Data to examine |
<<<<

theorem sendChunks_lc (cs : List (List Byte)) (s : State) :
    (sendChunks cs s).state.lc = s.lc := by
  induction cs generalizing s with
  | nil => rfl
  | cons c cs ih =>
    rw [sendChunks, bind_keeps State.lc _ _ ih, transact_lc]

theorem sendChunks_seqIdx (cs : List (List Byte)) (s : State) :
    (sendChunks cs s).state.seqIdx = s.seqIdx := by
  induction cs generalizing s with
  | nil => rfl
  | cons c cs ih =>
    rw [sendChunks, bind_keeps State.seqIdx _ _ ih, transact_seqIdx]

theorem send_lc (bs : List Byte) (d : Bool) (c : Nat) (s : State) :
    (send bs d c s).state.lc = s.lc := by
  rw [send, sendChunks_lc, send_prologue]; rfl

theorem send_seqIdx (bs : List Byte) (d : Bool) (c : Nat) (s : State) :
    (send bs d c s).state.seqIdx = s.seqIdx := by
  rw [send, sendChunks_seqIdx, send_prologue]; rfl

theorem windowSeq_lc (x0 y0 x1 y1 : Nat) (s : State) :
    (windowSeq x0 y0 x1 y1 s).state.lc = s.lc := by
  unfold windowSeq
  repeat rw [bind_keeps State.lc _ _ fun _ => ?_, send_lc]
  all_goals rfl

theorem windowSeq_seqIdx (x0 y0 x1 y1 : Nat) (s : State) :
    (windowSeq x0 y0 x1 y1 s).state.seqIdx = s.seqIdx := by
  unfold windowSeq
  repeat rw [bind_keeps State.seqIdx _ _ fun _ => ?_, send_seqIdx]
  all_goals rfl

theorem issueEntry_lc (e : InitRecord) (s : State) : (issueEntry e s).state.lc = s.lc := by
  cases e with
  | wait ms => rfl
  | cmd c d =>
    rw [issueEntry, bind_keeps State.lc _ _ fun t => ?_, send_lc]
    split
    · rfl
    · exact send_lc _ _ _ _

theorem issueEntry_seqIdx (e : InitRecord) (s : State) :
    (issueEntry e s).state.seqIdx = s.seqIdx := by
  cases e with
  | wait ms => rfl
  | cmd c d =>
    rw [issueEntry, bind_keeps State.seqIdx _ _ fun t => ?_, send_seqIdx]
    split
    · rfl
    · exact send_seqIdx _ _ _ _

theorem issueAll_lc (es : List InitRecord) (s : State) : (issueAll es s).state.lc = s.lc := by
  induction es generalizing s with
  | nil => rfl
  | cons e es ih =>
    rw [issueAll, bind_keeps State.lc _ _ fun t => ?_, issueEntry_lc]
    exact ih _

/-- The step index never passes the number of entries (10_state.md R34). -/
theorem issueAll_seqIdx_le (es : List InitRecord) (s : State) :
    (issueAll es s).state.seqIdx ≤ s.seqIdx + es.length := by
  induction es generalizing s with
  | nil => exact le_rfl
  | cons e es ih =>
    rw [issueAll]
    have h1 := issueEntry_seqIdx e s
    cases h : issueEntry e s with
    | stop e' t =>
      rw [h] at h1
      simp only [Flow.state_stop] at h1
      simp [h1]
    | go t =>
      rw [h] at h1
      simp only [Flow.state_go] at h1
      have := ih (t.setSeqIdx (t.seqIdx + 1))
      simp only [State.setSeqIdx_seqIdx] at this
      simp only [Flow.bind_go, List.length_cons]
      omega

>>>>

What the task requires | In full and without error, restate the data.

Result |
theorem sendChunks_lc (cs : List (List Byte)) (s : State) :
    (sendChunks cs s).state.lc = s.lc := by
  induction cs generalizing s with
  | nil => rfl
  | cons c cs ih =>
    rw [sendChunks, bind_keeps State.lc _ _ ih, transact_lc]

theorem sendChunks_seqIdx (cs : List (List Byte)) (s : State) :
    (sendChunks cs s).state.seqIdx = s.seqIdx := by
  induction cs generalizing s with
  | nil => rfl
  | cons c cs ih =>
    rw [sendChunks, bind_keeps State.seqIdx _ _ ih, transact_seqIdx]

theorem send_lc (bs : List Byte) (d : Bool) (c : Nat) (s : State) :
    (send bs d c s).state.lc = s.lc := by
  rw [send, sendChunks_lc, send_prologue]; rfl

theorem send_seqIdx (bs : List Byte) (d : Bool) (c : Nat) (s : State) :
    (send bs d c s).state.seqIdx = s.seqIdx := by
  rw [send, sendChunks_seqIdx, send_prologue]; rfl

theorem windowSeq_lc (x0 y0 x1 y1 : Nat) (s : State) :
    (windowSeq x0 y0 x1 y1 s).state.lc = s.lc := by
  unfold windowSeq
  repeat rw [bind_keeps State.lc _ _ fun _ => ?_, send_lc]
  all_goals rfl

theorem windowSeq_seqIdx (x0 y0 x1 y1 : Nat) (s : State) :
    (windowSeq x0 y0 x1 y1 s).state.seqIdx = s.seqIdx := by
  unfold windowSeq
  repeat rw [bind_keeps State.seqIdx _ _ fun _ => ?_, send_seqIdx]
  all_goals rfl

theorem issueEntry_lc (e : InitRecord) (s : State) : (issueEntry e s).state.lc = s.lc := by
  cases e with
  | wait ms => rfl
  | cmd c d =>
    rw [issueEntry, bind_keeps State.lc _ _ fun t => ?_, send_lc]
    split
    · rfl
    · exact send_lc _ _ _ _

theorem issueEntry_seqIdx (e : InitRecord) (s : State) :
    (issueEntry e s).state.seqIdx = s.seqIdx := by
  cases e with
  | wait ms => rfl
  | cmd c d =>
    rw [issueEntry, bind_keeps State.seqIdx _ _ fun t => ?_, send_seqIdx]
    split
    · rfl
    · exact send_seqIdx _ _ _ _

theorem issueAll_lc (es : List InitRecord) (s : State) : (issueAll es s).state.lc = s.lc := by
  induction es generalizing s with
  | nil => rfl
  | cons e es ih =>
    rw [issueAll, bind_keeps State.lc _ _ fun t => ?_, issueEntry_lc]
    exact ih _

/-- The step index never passes the number of entries (10_state.md R34). -/
theorem issueAll_seqIdx_le (es : List InitRecord) (s : State) :
    (issueAll es s).state.seqIdx ≤ s.seqIdx + es.length := by
  induction es generalizing s with
  | nil => exact le_rfl
  | cons e es ih =>
    rw [issueAll]
    have h1 := issueEntry_seqIdx e s
    cases h : issueEntry e s with
    | stop e' t =>
      rw [h] at h1
      simp only [Flow.state_stop] at h1
      simp [h1]
    | go t =>
      rw [h] at h1
      simp only [Flow.state_go] at h1
      have := ih (t.setSeqIdx (t.seqIdx + 1))
      simp only [State.setSeqIdx_seqIdx] at this
      simp only [Flow.bind_go, List.length_cons]
      omega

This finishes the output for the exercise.